#### WHAT THIS TASK INVOLVES
Copy each line below that has "ModF".

[Stored items]
-- ==== Sys2Proof/Machine/Vector.lean ====
section
/-!
DEFINITION. Vector arithmetic, comparisons, conversions, lane moves and masks (R94-R99). The work of an instruction that
a repetition block may hold (R111) is a body of its own, which the block issues too.
-/

namespace Sys2Proof.Machine

/-! ### Shapes -/

/-- k(KM). -/
def kmOf (sl : Slot) (m : ModF) : Gran := sl.rk (m.km.setWidth 6)
/-- ZM. -/
def zmOf (m : ModF) : Bool := m.zm == 1
/-- The `i`th of the values read. -/
def nth (vs : List Line) (i : Nat) : Line := vs.getD i 0

/-- One lane effect on one source. -/
def lanes1 (o : ROp) (f : FpEnv → Nat → Nat × Flags) : State → R State :=
  vecBody o.od [o.oa] fun sl vs =>
    let w := laneBits o.md.ty
    vMap w (kmOf sl o.md) (zmOf o.md) fun i => f (sl.fpEnv o.md) (lane w (nth vs 0) i)

/-- One lane effect on two sources. -/
def lanes2 (o : ROp) (f : FpEnv → Nat → Nat → Nat × Flags) : State → R State :=
  vecBody o.od [o.oa, o.ob] fun sl vs =>
    let w := laneBits o.md.ty
    vMap w (kmOf sl o.md) (zmOf o.md) fun i => f (sl.fpEnv o.md) (lane w (nth vs 0) i) (lane w (nth vs 1) i)

/-- One lane effect on three sources. -/
def lanes3 (o : ROp) (f : FpEnv → Nat → Nat → Nat → Nat × Flags) : State → R State :=
  vecBody o.od [o.oa, o.ob, o.oc] fun sl vs =>
    let w := laneBits o.md.ty
    vMap w (kmOf sl o.md) (zmOf o.md) fun i =>
      f (sl.fpEnv o.md) (lane w (nth vs 0) i) (lane w (nth vs 1) i) (lane w (nth vs 2) i)

/-! ### Arithmetic (R94) -/

def vaddB (o : ROp) : State → R State := lanes2 o (elAdd o.md.ty)
def vsubB (o : ROp) : State → R State := lanes2 o (elSub o.md.ty)
def vmulB (o : ROp) : State → R State := lanes2 o (elMul o.md.ty)
def vfmaB (o : ROp) : State → R State := lanes3 o (elFma o.md.ty)
def vfmsB (o : ROp) : State → R State := lanes3 o (elFms o.md.ty)
def vminB (o : ROp) : State → R State := lanes2 o fun e a b => (elMin o.md.ty e a b, 0)
def vmaxB (o : ROp) : State → R State := lanes2 o fun e a b => (elMax o.md.ty e a b, 0)
def vabsB (o : ROp) : State → R State := lanes1 o fun e a => (elAbs o.md.ty e a, 0)
def vnegB (o : ROp) : State → R State := lanes1 o fun e a => (elNeg o.md.ty e a, 0)
def vandB (o : ROp) : State → R State := lanes2 o fun _ a b => (a &&& b, 0)
def vorB (o : ROp) : State → R State := lanes2 o fun _ a b => (a ||| b, 0)
def vxorB (o : ROp) : State → R State := lanes2 o fun _ a b => (a ^^^ b, 0)
def vmovB (o : ROp) : State → R State := lanes1 o fun _ a => (a, 0)
def vclampB (o : ROp) : State → R State := lanes3 o fun e a b c => (elClamp o.md.ty e a b c, 0)

/-- A shift: its amount is a lane of v(OB), or IMM32 for every lane (R94). -/
def vshiftB (f : Nat → Nat → Nat → Nat) : RIOp → State → R State
  | .r o => lanes2 o fun _ a b => (f (laneBits o.md.ty) a b, 0)
  | .i o => vecBody o.od [o.oa] fun sl vs =>
      let w := laneBits o.md.ty
      vMap w (kmOf sl o.md) (zmOf o.md) fun i => (f w (lane w (nth vs 0) i) o.imm.toNat, 0)

def vshlB (o : RIOp) : State → R State := vshiftB shlPat o
def vshrB (o : RIOp) : State → R State := vshiftB (elShr (riMd o).ty) o

/-! ### Comparison and selection (R95) -/

def vcmpB (o : ROp) : State → R State :=
  vecRead [o.oa, o.ob] fun sl vs =>
    let r := vcmpBits o.md.ty sl.tcx o.md.sub.toNat (kmOf sl o.md) (zmOf o.md) (sl.rk o.od) (nth vs 0) (nth vs 1)
      (laneCount (laneBits o.md.ty))
    (r.2, fun s => s.wk o.od r.1)

/-- vsel: KM selects, and every lane is written. -/
def vselB (o : ROp) : State → R State :=
  vecBody o.od [o.oa, o.ob] fun sl vs =>
    let w := laneBits o.md.ty
    vMap w (BitVec.allOnes 128) false fun i =>
      (lane w (if (kmOf sl o.md).getLsbD i then nth vs 0 else nth vs 1) i, 0)

/-! ### Conversion and products (R96, R97) -/

def vcvtB (o : ROp) : State → R State :=
  vecBody o.od [o.oa] fun sl vs =>
    vcvtLanes (.ofCode o.md.sub o.md.isp.toNat) (.ofCode o.md.ty o.md.isp.toNat) (laneBits o.md.sub) (laneBits o.md.ty)
      o.ob.toNat (sl.fpEnv o.md) (kmOf sl o.md) (zmOf o.md) (nth vs 0)

def vdotB (o : ROp) : State → R State :=
  vecBody o.od [o.oa, o.ob, o.oc] fun sl vs =>
    vMap 32 (kmOf sl o.md) (zmOf o.md) (vdotLane o.md.ty (sl.fpEnv o.md) (nth vs 0) (nth vs 1) (nth vs 2))

def vsclB (o : ROp) : State → R State :=
  vecBody o.od [o.oa] fun sl vs =>
    let e := sl.fpEnv o.md
    let f := Fmt.ofCode o.md.ty 0
    let w := laneBits o.md.ty
    let k := Fmt.decode .f32 e.tcx ((sl.rx o.ob).toNat % 2 ^ 32)
    vMap w (kmOf sl o.md) (zmOf o.md) fun i => e.fin f (Num.mul (f.decode e.tcx (lane w (nth vs 0) i)) k)

/-! ### Lane moves (R98) -/

def vbcastB (o : RIOp) : State → R State :=
  vecBody (riOd o) [] fun sl _ =>
    let v := (match o with
      | .r r => sl.rx r.oa
      | .i r => r.imm.setWidth 64).toNat
    vMap (laneBits (riMd o).ty) (kmOf sl (riMd o)) (zmOf (riMd o)) fun _ => (v, 0)

def vinsB (o : ROp) : State → R State :=
  vecBody o.od [] fun sl _ =>
    let w := laneBits o.md.ty
    if laneCount w ≤ (sl.rx o.ob).toNat then .empty
    else VRes.put .empty w (sl.rx o.ob).toNat (sl.rx o.oa).toNat 0

def vextB (o : ROp) : State → R State :=
  vecRead [o.oa] fun sl vs =>
    let w := laneBits o.md.ty
    let i := (sl.rx o.ob).toNat
    let v : Word := if laneCount w ≤ i then 0
      else if tySigned o.md.ty then BitVec.ofInt 64 (intDecode true w (lane w (nth vs 0) i))
      else BitVec.ofNat 64 (lane w (nth vs 0) i)
    (0, fun s => s.wx o.od v)

/-! ### Masks (R99) -/

def kop (o : ROp) (f : Gran → Gran → Gran) (s : State) : R State := .ok (s.wk o.od (f (s.rk o.oa) (s.rk o.ob)))
def kandB (o : ROp) : State → R State := kop o fun a b => a &&& b
def korB (o : ROp) : State → R State := kop o fun a b => a ||| b
def kxorB (o : ROp) : State → R State := kop o fun a b => a ^^^ b
def knotB (o : ROp) : State → R State := kop o fun a _ => ~~~a

def kpopB (o : ROp) (s : State) : R State :=
  .ok (s.wx o.od (BitVec.ofNat 64 (popBits (s.rk o.oa).toNat (laneCount (laneBits o.md.ty)))))
def kfirstB (o : ROp) (s : State) : R State :=
  .ok (s.wx o.od (BitVec.ofNat 64 (lowestSet (s.rk o.oa).toNat 0 (laneCount (laneBits o.md.ty)))))
def ksetB (o : RIOp) (s : State) : R State :=
  .ok (s.wk (riOd o) (lowMask (min (riAorImm s o).toNat (laneCount (laneBits (riMd o).ty)))))

/-- kmov in its four forms. -/
def kmovB (o : ROp) (s : State) : R State :=
  .ok (match o.md.sub.toNat with
    | 0 => s.wk o.od (s.rk o.oa)
    | 1 => s.wk o.od (s.rx o.ob ++ s.rx o.oa)
    | 2 => s.wx o.od ((s.rk o.oa).extractLsb' 0 64)
    | _ => s.wx o.od ((s.rk o.oa).extractLsb' 64 64))

/-! ### Meanings -/

def execVadd (o : ROp) (s : State) : Out := finish o.hdr (vaddB o) s
def execVsub (o : ROp) (s : State) : Out := finish o.hdr (vsubB o) s
def execVmul (o : ROp) (s : State) : Out := finish o.hdr (vmulB o) s
def execVfma (o : ROp) (s : State) : Out := finish o.hdr (vfmaB o) s
def execVfms (o : ROp) (s : State) : Out := finish o.hdr (vfmsB o) s
def execVmin (o : ROp) (s : State) : Out := finish o.hdr (vminB o) s
def execVmax (o : ROp) (s : State) : Out := finish o.hdr (vmaxB o) s
def execVabs (o : ROp) (s : State) : Out := finish o.hdr (vabsB o) s
def execVneg (o : ROp) (s : State) : Out := finish o.hdr (vnegB o) s
def execVand (o : ROp) (s : State) : Out := finish o.hdr (vandB o) s
def execVor (o : ROp) (s : State) : Out := finish o.hdr (vorB o) s
def execVxor (o : ROp) (s : State) : Out := finish o.hdr (vxorB o) s
def execVshl (o : RIOp) (s : State) : Out := finish (riHdr o) (vshlB o) s
def execVshr (o : RIOp) (s : State) : Out := finish (riHdr o) (vshrB o) s
def execVcmp (o : ROp) (s : State) : Out := finish o.hdr (vcmpB o) s
def execVsel (o : ROp) (s : State) : Out := finish o.hdr (vselB o) s
def execVcvt (o : ROp) (s : State) : Out := finish o.hdr (vcvtB o) s
def execVdot (o : ROp) (s : State) : Out := finish o.hdr (vdotB o) s
def execVscl (o : ROp) (s : State) : Out := finish o.hdr (vsclB o) s
def execVmov (o : ROp) (s : State) : Out := finish o.hdr (vmovB o) s
def execVbcast (o : RIOp) (s : State) : Out := finish (riHdr o) (vbcastB o) s
def execVins (o : ROp) (s : State) : Out := finish o.hdr (vinsB o) s
def execVext (o : ROp) (s : State) : Out := finish o.hdr (vextB o) s
def execVclamp (o : ROp) (s : State) : Out := finish o.hdr (vclampB o) s
def execKand (o : ROp) (s : State) : Out := finish o.hdr (kandB o) s
def execKor (o : ROp) (s : State) : Out := finish o.hdr (korB o) s
def execKxor (o : ROp) (s : State) : Out := finish o.hdr (kxorB o) s
def execKnot (o : ROp) (s : State) : Out := finish o.hdr (knotB o) s
def execKpop (o : ROp) (s : State) : Out := finish o.hdr (kpopB o) s
def execKfirst (o : ROp) (s : State) : Out := finish o.hdr (kfirstB o) s
def execKset (o : RIOp) (s : State) : Out := finish (riHdr o) (ksetB o) s
def execKmov (o : ROp) (s : State) : Out := finish o.hdr (kmovB o) s

end Sys2Proof.Machine
end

#### WRITTEN ANSWER
def kmOf (sl : Slot) (m : ModF) : Gran := sl.rk (m.km.setWidth 6)
def zmOf (m : ModF) : Bool := m.zm == 1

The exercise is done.